# Spotted Redfish



## WaterRat (Apr 2, 2009)

I ran acrossed this photo on the internet. Ive seen a lot of reds, but never one like this:


----------



## hunterfisher (Oct 1, 2008)

I'ver never seen anything like that either:blownaway


----------



## John B. (Oct 2, 2007)

i've never seen a red with that many spots!... about 5 years ago i caught a bull red with 83 spots, then the next day caught an 18" rat red with 87 spots.


----------



## Jighead (Feb 11, 2009)

that's the work of amagic marker


----------



## biggamefishr (Oct 26, 2007)

theres a few tournaments around that go by spots instead of weight...usually around 20 spots wins them though.


----------



## martinsconstruction (May 27, 2009)

wow


----------



## cheeseman3 (Jun 2, 2009)

I have never seen anything close to that.

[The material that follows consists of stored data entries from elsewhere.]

/-- The packets of Table 13.4: a request, an answer, WIN_QUERY or WIN_REPLY, TIME_PROBE, TIME_REPLY with its stamps t1, t2 and t3, the packets of
liveness, the messages of collectives on VC0 (SETUP, SEG_GRANT, COL_ABORT: R399, R407, R416), and a segment of collective group `group`, whose job
may be in Recipe mode (R309). -/
inductive PacketKind where
  | request (q : RequestPacket)
  | answer (a : AnswerPacket)
  | window
  | timeProbe (p : TimeProbe)
  | timeReply (t1 t2 t3 : Nat) (p : TimeProbe)
  | peerDown (module incarnation : Nat)
  | peerUp (module incarnation : Nat)
  | peerProbe (source : Nat)
  | peerAck (source : Nat)
  | management
  | collective (group : Nat) (recipe : Bool)
  deriving DecidableEq, Repr, Inhabited

/-- A packet on its way (R383, R384): where it comes from and goes to, whether it has come to escape level 1, and what it is. -/
structure TransitPacket where
  source : Nat
  destination : Nat
  level1 : Bool
  kind : PacketKind
  deriving DecidableEq, Repr, Inhabited

/-- A packet at a module, with the port and the number of the flit that brought it; none for a packet of this module. -/
structure ArrivedPacket where
  packet : TransitPacket
  arrived : Option (Nat × Nat)
  deriving DecidableEq, Repr, Inhabited

/-- The five traffic classes (Table 1.3). -/
inductive TrafficClass where
  | req | cpy | col | rsp | mgt
  deriving DecidableEq, Repr, Inhabited

/-- Why a link goes down (R391, R434, R450, R453, R509). -/
inductive DownCause where
  | silence | fecLoss | bringUpFailure | noLaser | tooFewLanes | recoveryTimeout | opticsHot | disabled | regionFenced
  deriving DecidableEq, Repr, Inhabited

/-- SETUP (R399): a partner's confirmation of a collective group. -/
structure SetupMessage where
  group : Nat
  tag : BitVec 16
  members : Nat
  senderPos : Nat
  receiverPos : Nat
  sender : Nat
  deriving DecidableEq, Repr, Inhabited

/-- One block header of a block-scaled segment (R411): X8 scale, RAISE and the poison bit. -/
structure BlockHeader where
  x : BitVec 8
  raise : Nat
  poison : Bool
  deriving DecidableEq, Repr, Inhabited

/-- An arriving collective segment (R407, R417): sender's position, job tag, layout epoch, chunk and segment number, whether
it carries a complete sum (the gather phase), whether its job is in Recipe mode (R309), its elements as 32-bit patterns (S32, I32 or narrow codes), their poison, and
the block headers of a block-scaled segment. -/
structure SegmentMessage where
  group : Nat
  source : Nat
  tag : BitVec 16
  epoch : BitVec 16
  chunk : Nat
  segment : Nat
  final : Bool
  recipe : Bool
  elements : List (BitVec 32)
  poisoned : List Bool
  headers : List BlockHeader
  deriving DecidableEq, Repr, Inhabited

/-- One codeword at a receiving lane (R435): whether the RS(544,514) decoder corrected it or found it free of error, how many symbols it corrected,
and the message of twenty 257-bit blocks, its least significant bit the first one sent. -/
structure CodewordReport where
  correctable : Bool
  symbols : Nat
  message : BitVec 5140
  deriving DecidableEq, Repr, Inhabited

/-- A flit as received (R438): its 256 bytes, byte k in bits 8k + 7 to 8k, which hold the header of Table 15.3 and the trailer of Table 15.4;
whether every codeword that carries one of its slices is corrected or error-free (R439); the packets that begin in it, as Table 13.4 names them,
one for each START bit; and, in a CONTROL flit of JOIN, the sender's module state (R449) with its fabric time. -/
structure Flit where
  image : BitVec 2048
  fecOk : Bool
  payload : List TransitPacket
  control : Option (Bool × Nat)
  deriving DecidableEq, Repr, Inhabited

/-- Why a receiver starts recovery (R450). -/
inductive RecoveryCause where
  | eightNaks | laneFailure | symbolRatio
  deriving DecidableEq, Repr, Inhabited

/-- What the partner sends in IDENTITY (R447), with its module state. -/
structure PartnerIdentity where
  module : Nat
  incarnation : Nat
  region : Nat
  port : Nat
  dim : Nat
  versionOk : Bool
  joined : Bool
  fabricTime : Nat
  roundTripNs : Nat
  deriving DecidableEq, Repr, Inhabited

/-- What an admission request is for (Table 17.3, R501). -/
inductive ProoferObject where
  | regionPower (region : Nat)
  | stackPair (region : Nat)
  | opticalPort (port : Nat)
  | electricalPort (port : Nat)
  | slice (cell slice : Nat)
  | voltage (region : Nat)
  | activity (region : Nat)
  deriving DecidableEq, Repr, Inhabited

/-- A trace record at its source (R536, R537): source 0 to 7, event, unit and data. -/
structure TraceRecord where
  source : Nat
  event : BitVec 8
  kind : Nat
  unit : Nat
  data : BitVec 128
  deriving DecidableEq, Repr, Inhabited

It looks like the spots run from the gills to the tail, all the way down the dorsal.


----------



## specslayer (Oct 9, 2007)

heres another pic of it and i saw it said it had 606 spots


----------



## skullworks (Oct 2, 2007)

Too cool!!!!:letsdrink


----------



## Telum Pisces (Sep 27, 2007)

That's the new and rare species of Spotted Leoperd Redfish. :letsdrink


----------